# Pretty little 1/2 l/s red just finished up



## Matt D (May 12, 2011)

I usually don't get a request for a 1/2 l/s red, but I liked the way it turned out. I altered a l/s form to get the look my client was after.


----------



## Double S (Mar 30, 2008)

That's plain purdy!.


----------



## breiner11 (Apr 29, 2005)

Looks great! Do you use compressed air to fluff out the fur as it dries?


----------



## TimberlandTaxi (Aug 29, 2009)

Good job on one of the toughest small mammals to do.


----------



## bigcountry24 (May 11, 2007)

Double S said:


> That's plain purdy!.


 I 2nd that great job


----------



## huntnfishnut (Jan 12, 2011)

wow, looks really good


----------



## runningdeer (Mar 30, 2007)

amazing....you are very talented! thanks for posting!


----------



## Jeffress77 (Feb 1, 2007)

That's a great pose and great work!


----------



## Matt D (May 12, 2011)

Thanks for the comments guys!

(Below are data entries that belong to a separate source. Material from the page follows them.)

/-! ### LFN (chapter 7) -/

inductive LfnState
  | empty | check | running | finished | held | clearWait
deriving DecidableEq, Repr

inductive RunStatus
  | waiting | active | paused | done | failed
deriving DecidableEq, Repr

/-- Status and continuation-pending mark of one finisher channel (R128). -/
structure FinisherRun where
  status : RunStatus
  contPending : Bool
deriving DecidableEq, Repr

structure Finisher where
  state : LfnState
  plate : Option Slot
  incoming : Bool
  tagRead : Option Nat
  uva : FinisherRun
  uvc : FinisherRun
  /-- The extension of the accepted PLATE_RESUME, percent (R135). -/
  extension : Nat
  /-- The held reason PTB passed with the resume (R55). -/
  resumeReason : HoldReason
  /-- Release: MOVING when true, NOT_STARTED when false (R137). -/
  moving : Bool
deriving DecidableEq, Repr

/-! ### TRC (chapter 8) -/

/-- An elevator phase (R141); a TRAVEL carries its target level. -/
inductive Phase
  | travel (target : Fin 8) | pick | place
deriving DecidableEq, Repr

/-- The elevator state (R140); FAULT carries the kept phase (R148). -/
inductive ElevatorState
  | idle
  | inPhase (phase : Phase)
  | fault (kept : Phase)
deriving DecidableEq, Repr

inductive ElevatorRequest
  | homing
  | put (slot : Slot) (drawer : DrawerNo)
  | take (drawer : DrawerNo) (slot : Slot)
deriving DecidableEq, Repr

/-- The washout exit table as TRC knows it (R140, R143). -/
inductive WashExitTable
  | empty
  | waitingPut (slot : Slot)
  | putBegun (slot : Slot)
  | clearWait
deriving DecidableEq, Repr

inductive HandoffState
  | empty | setup | pushing | offered | doneWaitClear
deriving DecidableEq, Repr

structure Transfer where
  elevator : ElevatorState
  level : Fin 8
  request : Option ElevatorRequest
  /-- Phase timer and its limit, ms (R141). -/
  timer : Nat
  limit : Nat
  halted : Bool
  pendingPut : Option Slot
  table : WashExitTable
  /-- Reports of the mechanism's level taken so far: the argument of the free value of log 9. -/
  levelReads : Nat
  handoff : HandoffState
  incoming : Option Slot
  plate : Option Slot
  values : ExitCfg
  taken : Bool
  /-- Time the setup delay has run, ms (R151). -/
  setupRun : Nat
  /-- Time the conveyor has run, ms (R152). -/
  dwell : Nat
  /-- The handoff timer, ms, while it runs (R154). -/
  handoffTimer : Option Nat
deriving DecidableEq, Repr

/-! ### LIO (chapter 9) -/

/-- An input line: raw level (energised), line state, debounce timer in ms while it runs (R158). -/
structure InputLine where
  raw : Bool
  active : Bool
  timer : Option Nat
deriving DecidableEq, Repr

/-- An output line: user value, driven state (energised), hold in ms while it runs (R163, R164). -/
structure OutputLine where
  user : Bool
  driven : Bool
  hold : Option Nat
deriving DecidableEq, Repr

/-- The setpoint of a drive channel that is ON (R165). -/
inductive Setpoint
  | none
  | value (n : Nat)
  | phase (p : Phase) (level : Fin 8)
deriving DecidableEq, Repr

inductive DriveState
  | off
  | on (setpoint : Setpoint)
  | fault
deriving DecidableEq, Repr

/-- A drive channel and its forced-off mark (R165, R169). -/
structure Drive where
  state : DriveState
  forced : Bool
deriving DecidableEq, Repr

/-- A lamp channel: ON at a level, or OFF (`none`), and its forced-off mark (R168, R169). -/
structure Lamp where
  level : Option Nat
  forced : Bool
deriving DecidableEq, Repr

structure LineIo where
  inputs : Vector InputLine 12
  outputs : Vector OutputLine 8
  drives : PerDrive Drive
  lamps : PerLamp Lamp
deriving DecidableEq, Repr

/-! ### FLT (chapter 10) -/

inductive LineState
  | init | run | safeHold | stopped
deriving DecidableEq, Repr

/-- The causes of a change of line state, in the order of R171. -/
inductive Cause
  | startUp | inhibit | inhibitRelease | lineHold | linkLoss | lineResume | lineReset
deriving DecidableEq, Repr

structure FaultMonitor where
  lineState : LineState
  cause : Cause
  flags : FlagSet
  masks : FlagSet
deriving DecidableEq, Repr

/-! ### LNK (chapter 11) -/

/-- The parser (R186). BODY and CHECK keep the bytes from the kind on; LENGTH and CHECK keep their first byte. -/
inductive Parser
  | hunt
  | length (first : Option Byte)
  | body (length : Nat) (got : List Byte)
  | check (got : List Byte) (first : Option Byte)
deriving DecidableEq, Repr

/-- An entry of the receive buffer (R187). -/
inductive RxEntry
  | frame (f : RxFrame)
  | badCheck
  | badLength
deriving DecidableEq, Repr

Breiner, I like to use a blowdryer, but alot of guys use compressed air.


----------



## John-in-VA (Mar 27, 2003)

Great looking mount.I have never seen anything like that done with a fox .


----------



## meatmissile (Oct 26, 2009)

Just plain incredible eye work and over all mount. That really looks alive!!! Super nice job!! I def would pay good money for that work!!!


----------



## Codi (Aug 11, 2011)

Great mount! I like it a lot.


----------



## Jeffress77 (Feb 1, 2007)

Codi said:


> Great mount! I like it a lot.


Looked at your website...VERY nice whitetail and bird mounts! and that pumpkinseed sunfish (if that is what it is) is AWESOME!


----------



## Brian811 (May 7, 2007)

Excellent mount!


----------



## proskinnertts (Mar 8, 2005)

looks great, I like the 1/2 lifesize pose


----------



## STEELERFEAVER (Dec 30, 2008)

awsum just awsum


----------



## Dry Feather (Sep 16, 2010)

Awesome work, and I now know who to send my work to from now on. I am just up the road in Columbus. :thumbs_up That is one of the most lifelike mounts I have seen. Just awesome.


----------



## Gig49 (Apr 25, 2010)

Beautiful work


----------



## HUNTorFISH (Jul 25, 2009)

I know this post is old, but it is just to good of work not to bring back for new members to see. Excellent job Matt, glad you are mounting my buck for me this year.


----------



## Matt D (May 12, 2011)

Thank you for the kind words Matt, it won't be too much longer and I will have everything finished up for you. Looking forward to your thoughts on the finished piece. Thanks again and take care.


----------



## BP1992 (Dec 24, 2010)

Doesn't get much better than that.


----------



## bucknut1 (Sep 21, 2006)

very nice


----------



## HORNS-A-PLENTY (Mar 6, 2012)

VERY GOOD......looks super!

CAMX Wildman


----------



## jimbohunter (Oct 15, 2009)

yep i saw him blink... wow it dont get any better than that.


----------



## archeryshooter (Apr 11, 2004)

Nice looking mount Matt for sure! and also nice photos! your eye work is very clean nice job the guy should be pleased. I also use a blow dryer and compressed air to start


----------